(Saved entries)
-- ==== Sys2Proof/Safety.lean ====
section
/-!
DEFINITION. Safety.lean: the terms that claims about the module are stated in: that a command completes and what its next state
holds, the canonical word store, and what an instruction of a bobbin leaves alone.
-/

namespace Sys2Proof.Machine

/-! ## Completion -/

/-- The command `c` completes in state `s`: it answers a next state, and `P` holds of it. -/
def Gives (c : Instr) (s : State) (P : State → Prop) : Prop := ∃ t, exec c s = .next t ∧ P t

/-! ## The word store -/

/-- The word store is in its canonical form: addresses strictly rising, no word listed that equals its reset value. -/
def State.memOk (s : State) : Bool := spWf resetWord s.mem

/-! ## Records -/

/-- The words that raising an event may write: the EVQ and JNL registers and the journal's ring (R399, R521). -/
def recordAddr (a : Nat) : Bool :=
  (decide (0xA0000 ≤ a) && decide (a < 0xA2000)) || (decide (jnlBase ≤ a) && decide (a < jnlBase + 0x800000))

/-- R387, R399: where the module journals its records (SOLO or ACTIVE), the next record of the journal of `s` is, in `t`, the record
of event `code` of `unit` with the payload words `pay` from w5 on. -/
def Journalled (s t : State) (code unit : Nat) (pay : List Nat) : Prop :=
  s.acts = true →
    let a := jnlAddr (s.get F.JNL_WPTR_NUM)
    getBits (t.rd a) 16 12 = code % 4096 ∧ getBits (t.rd a) 0 12 = unit % 4096 ∧
      ∀ k v, k < 3 → pay[k]? = some v → t.rd (a + 20 + 4 * k) = BitVec.ofNat 32 v

/-- Only words of the event queue and the journal differ. -/
def OnlyRecordWords (s t : State) : Prop := ∀ a, recordAddr a = false → t.rd a = s.rd a

/-- Every word of the store but those at the addresses `l` is as before. -/
def OnlyTouches (s t : State) (l : List Nat) : Prop := ∀ a, a ∉ l → t.rd a = s.rd a

/-! ## Host writes -/

/-- R415, R472: the module takes a host write of `v` at address `a`: it is in RUN or QUIET and its role lets the write pass. -/
def HostMay (s : State) (a v : Nat) : Prop := s.inRunQuiet = true ∧ s.roleRefuses a v = false

/-! ## Bobbin instructions -/

/-- R62, R67, R78, R93: bobbin `n` may issue an instruction, and the word at its PC has good parity. -/
def Ready (s : State) (n : BitVec 5) : Prop := s.canIssue n.toNat = true ∧ s.parBad (s.fetchAddr n.toNat) = false

/-- The flags Z, N, C, V of a bobbin (R61). -/
def Bobbin.flags (b : Bobbin) : Bool × Bool × Bool × Bool := (b.fz, b.fn, b.fc, b.fv)

/-- Two bobbins differ at most in what an instruction that goes on may change: registers, flags, PC, the account of the tick and the
copies the host reads at a group's end. -/
def Bobbin.SameElse (b b' : Bobbin) : Prop :=
  b' = { b with g := b'.g, v := b'.v, fz := b'.fz, fn := b'.fn, fc := b'.fc, fv := b'.fv, pc := b'.pc, left := b'.left,
                used := b'.used, st := b'.st, gShow := b'.gShow, vShow := b'.vShow }

/-- R70, R106: one instruction is taken off the budget and counted, its cycles are counted, and the other bobbins stay. -/
structure Counted (s : State) (n : BitVec 5) (cost : Nat) (t : State) : Prop where
  left : (t.bob n.toNat).left = (s.bob n.toNat).left - 1
  used : (t.bob n.toNat).used = (s.bob n.toNat).used + 1
  cyc : t.pen.cyc = s.pen.cyc + cost

/-- Everything but the bobbins and the pattern engine's account of the group is as in `s`, word store included. -/
def OnlyBobbins (s t : State) : Prop :=
  t = { s with bobs := t.bobs, pen := { s.pen with cyc := t.pen.cyc, cur := t.pen.cur, grpLeft := t.pen.grpLeft } }

/-- The words of the store that an instruction of bobbin `n` which stores nothing may change: PEN_BOVR[n] and the words of a record,
where its budget ends (R70) or it raises an event. -/
def OtherWords (s : State) (n : BitVec 5) (t : State) : Prop :=
  ∀ a, a ≠ Reg.PEN_BOVR n.toNat → recordAddr a = false → t.rd a = s.rd a

/-- An instruction of bobbin `n` that goes on: the account, the bobbin's state (PREEMPTED when its budget is used, R70), and the
frame: no other bobbin changes, nothing else of this bobbin, no word of the store but the count and the record of a budget used up
and, while the budget lasts, nothing else at all. -/
structure GoesOn (s : State) (n : BitVec 5) (cost : Nat) (t : State) : Prop where
  counted : Counted s n cost t
  st : (t.bob n.toNat).st = if (s.bob n.toNat).left = 1 then .preempted else .runnable
  same : (s.bob n.toNat).SameElse (t.bob n.toNat)
  others : ∀ m, m ≠ n.toNat → t.bob m = s.bob m
  rest : OtherWords s n t
  frame : 1 < (s.bob n.toNat).left → OnlyBobbins s t

/-- R61, R102, R103, R106: a scalar instruction of `cost` cycles with result `w` in Gd and flags `fl`: G0 takes no value, every
other G and V register is unchanged, and the PC moves to the next instruction. -/
structure Scalar (s : State) (n : BitVec 5) (cost : Nat) (d : BitVec 4) (w : Word) (fl : Bool × Bool × Bool × Bool) (t : State) :
    Prop where
  on : GoesOn s n cost t
  pc : (t.bob n.toNat).pc = (s.bob n.toNat).pc + 1
  g : ∀ r, (t.bob n.toNat).rg r = if r = d ∧ r ≠ 0 then w else (s.bob n.toNat).rg r
  v : ∀ r, (t.bob n.toNat).rv r = (s.bob n.toNat).rv r
  flags : (t.bob n.toNat).flags = fl

/-- Lane `i` of a V register, as a number (R101). -/
def Bobbin.laneOf (b : Bobbin) (r : BitVec 3) (i : Fin 8) : Nat := ((b.rv r)[i]).toNat

/-- A vector instruction of `cost` cycles whose result has the lanes `x`: every other V register and every G register is
unchanged. -/
structure VecOp (s : State) (n : BitVec 5) (cost : Nat) (d : BitVec 3) (x : Fin 8 → Nat) (fl : Bool × Bool × Bool × Bool) (t : State) :
    Prop where
  on : GoesOn s n cost t
  pc : (t.bob n.toNat).pc = (s.bob n.toNat).pc + 1
  lanes : ∀ i, (t.bob n.toNat).laneOf d i = x i
  v : ∀ r, r ≠ d → (t.bob n.toNat).rv r = (s.bob n.toNat).rv r
  g : ∀ r, (t.bob n.toNat).rg r = (s.bob n.toNat).rg r
  flags : (t.bob n.toNat).flags = fl

/-- R105: an instruction of one cycle that moves the PC of bobbin `n` to `pc`, writes `w` to Gd (none where d is 0) and changes no
flag and no V register. -/
structure Jumps (s : State) (n : BitVec 5) (pc : BitVec 16) (d : BitVec 4) (w : Word) (t : State) : Prop where
  on : GoesOn s n 1 t
  pc : (t.bob n.toNat).pc = pc
  g : ∀ r, (t.bob n.toNat).rg r = if r = d ∧ r ≠ 0 then w else (s.bob n.toNat).rg r
  v : ∀ r, (t.bob n.toNat).rv r = (s.bob n.toNat).rv r
  flags : (t.bob n.toNat).flags = (s.bob n.toNat).flags

/-- Registers and flags of bobbin `n` are as before. -/
def SameRegs (s : State) (n : BitVec 5) (t : State) : Prop :=
  (∀ r, (t.bob n.toNat).rg r = (s.bob n.toNat).rg r) ∧ (∀ r, (t.bob n.toNat).rv r = (s.bob n.toNat).rv r) ∧
    (t.bob n.toNat).flags = (s.bob n.toNat).flags

/-- R72, R106: an instruction of one cycle with which bobbin `n` yields or halts in state `st`: it retires, the PC is at the next
instruction, and nothing changes but this bobbin and the engine's account. -/
structure Yields (s : State) (n : BitVec 5) (st : BState) (t : State) : Prop where
  counted : Counted s n 1 t
  st : (t.bob n.toNat).st = st
  pc : (t.bob n.toNat).pc = (s.bob n.toNat).pc + 1
  regs : SameRegs s n t
  others : ∀ m, m ≠ n.toNat → t.bob m = s.bob m
  frame : OnlyBobbins s t

/-- R81, R99, R106: bobbin `n` stops with fault `code` at the instruction word `w`: FAULTED, FCODE and FPC, nothing retired, no
register or flag changed, no other bobbin changed, and event PEN_FAULT recorded with its payload. -/
structure Faulted (s : State) (n : BitVec 5) (code : Nat) (w : Word) (t : State) : Prop where
  st : (t.bob n.toNat).st = .faulted
  fcode : (t.bob n.toNat).fcode = code
  fpc : (t.bob n.toNat).fpc = (s.bob n.toNat).pc
  pc : (t.bob n.toNat).pc = (s.bob n.toNat).pc
  left : (t.bob n.toNat).left = (s.bob n.toNat).left
  used : (t.bob n.toNat).used = (s.bob n.toNat).used
  cyc : t.pen.cyc = s.pen.cyc
  regs : SameRegs s n t
  others : ∀ m, m ≠ n.toNat → t.bob m = s.bob m
  words : OnlyRecordWords s t
  event : Journalled s t 0x101 n.toNat [n.toNat + code * 256, (s.bob n.toNat).pc.toNat, w.toNat]

/-- R104, R106, R111: an instruction of bobbin `n` that stores `ws` at data memory address `a` (a byte address of the store): the
account, registers and flags kept, no other bobbin changed, and, while the budget lasts, exactly those words written, their parity
rewritten (R80), and nothing else of the module changed. -/
structure Stores (s : State) (n : BitVec 5) (cost a : Nat) (ws : List Word) (t : State) : Prop where
  counted : Counted s n cost t
  st : (t.bob n.toNat).st = if (s.bob n.toNat).left = 1 then .preempted else .runnable
  pc : (t.bob n.toNat).pc = (s.bob n.toNat).pc + 1
  regs : SameRegs s n t
  others : ∀ m, m ≠ n.toNat → t.bob m = s.bob m
  words : ∀ x, 1 < (s.bob n.toNat).left ∨ (x ≠ Reg.PEN_BOVR n.toNat ∧ recordAddr x = false) → t.rd x = if a ≤ x ∧ x < a + 4 * ws.length ∧ (x - a) % 4 = 0 then ws.getD ((x - a) / 4) 0 else s.rd x
  parity : ∀ x, t.parBad x = (s.parBad x && !(decide (a ≤ x ∧ x < a + 4 * ws.length ∧ (x - a) % 4 = 0)))
  frame : 1 < (s.bob n.toNat).left →
    t = { s with mem := t.mem, badPar := t.badPar, bobs := t.bobs,
                 pen := { s.pen with cyc := t.pen.cyc, cur := t.pen.cur, grpLeft := t.pen.grpLeft } }

end Sys2Proof.Machine
end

### ACTIVITY
If a line in the records above holds the string "payload", copy it.

### RESULT FOR THIS TASK
of event `code` of `unit` with the payload words `pay` from w5 on. -/
register or flag changed, no other bobbin changed, and event PEN_FAULT recorded with its payload. -/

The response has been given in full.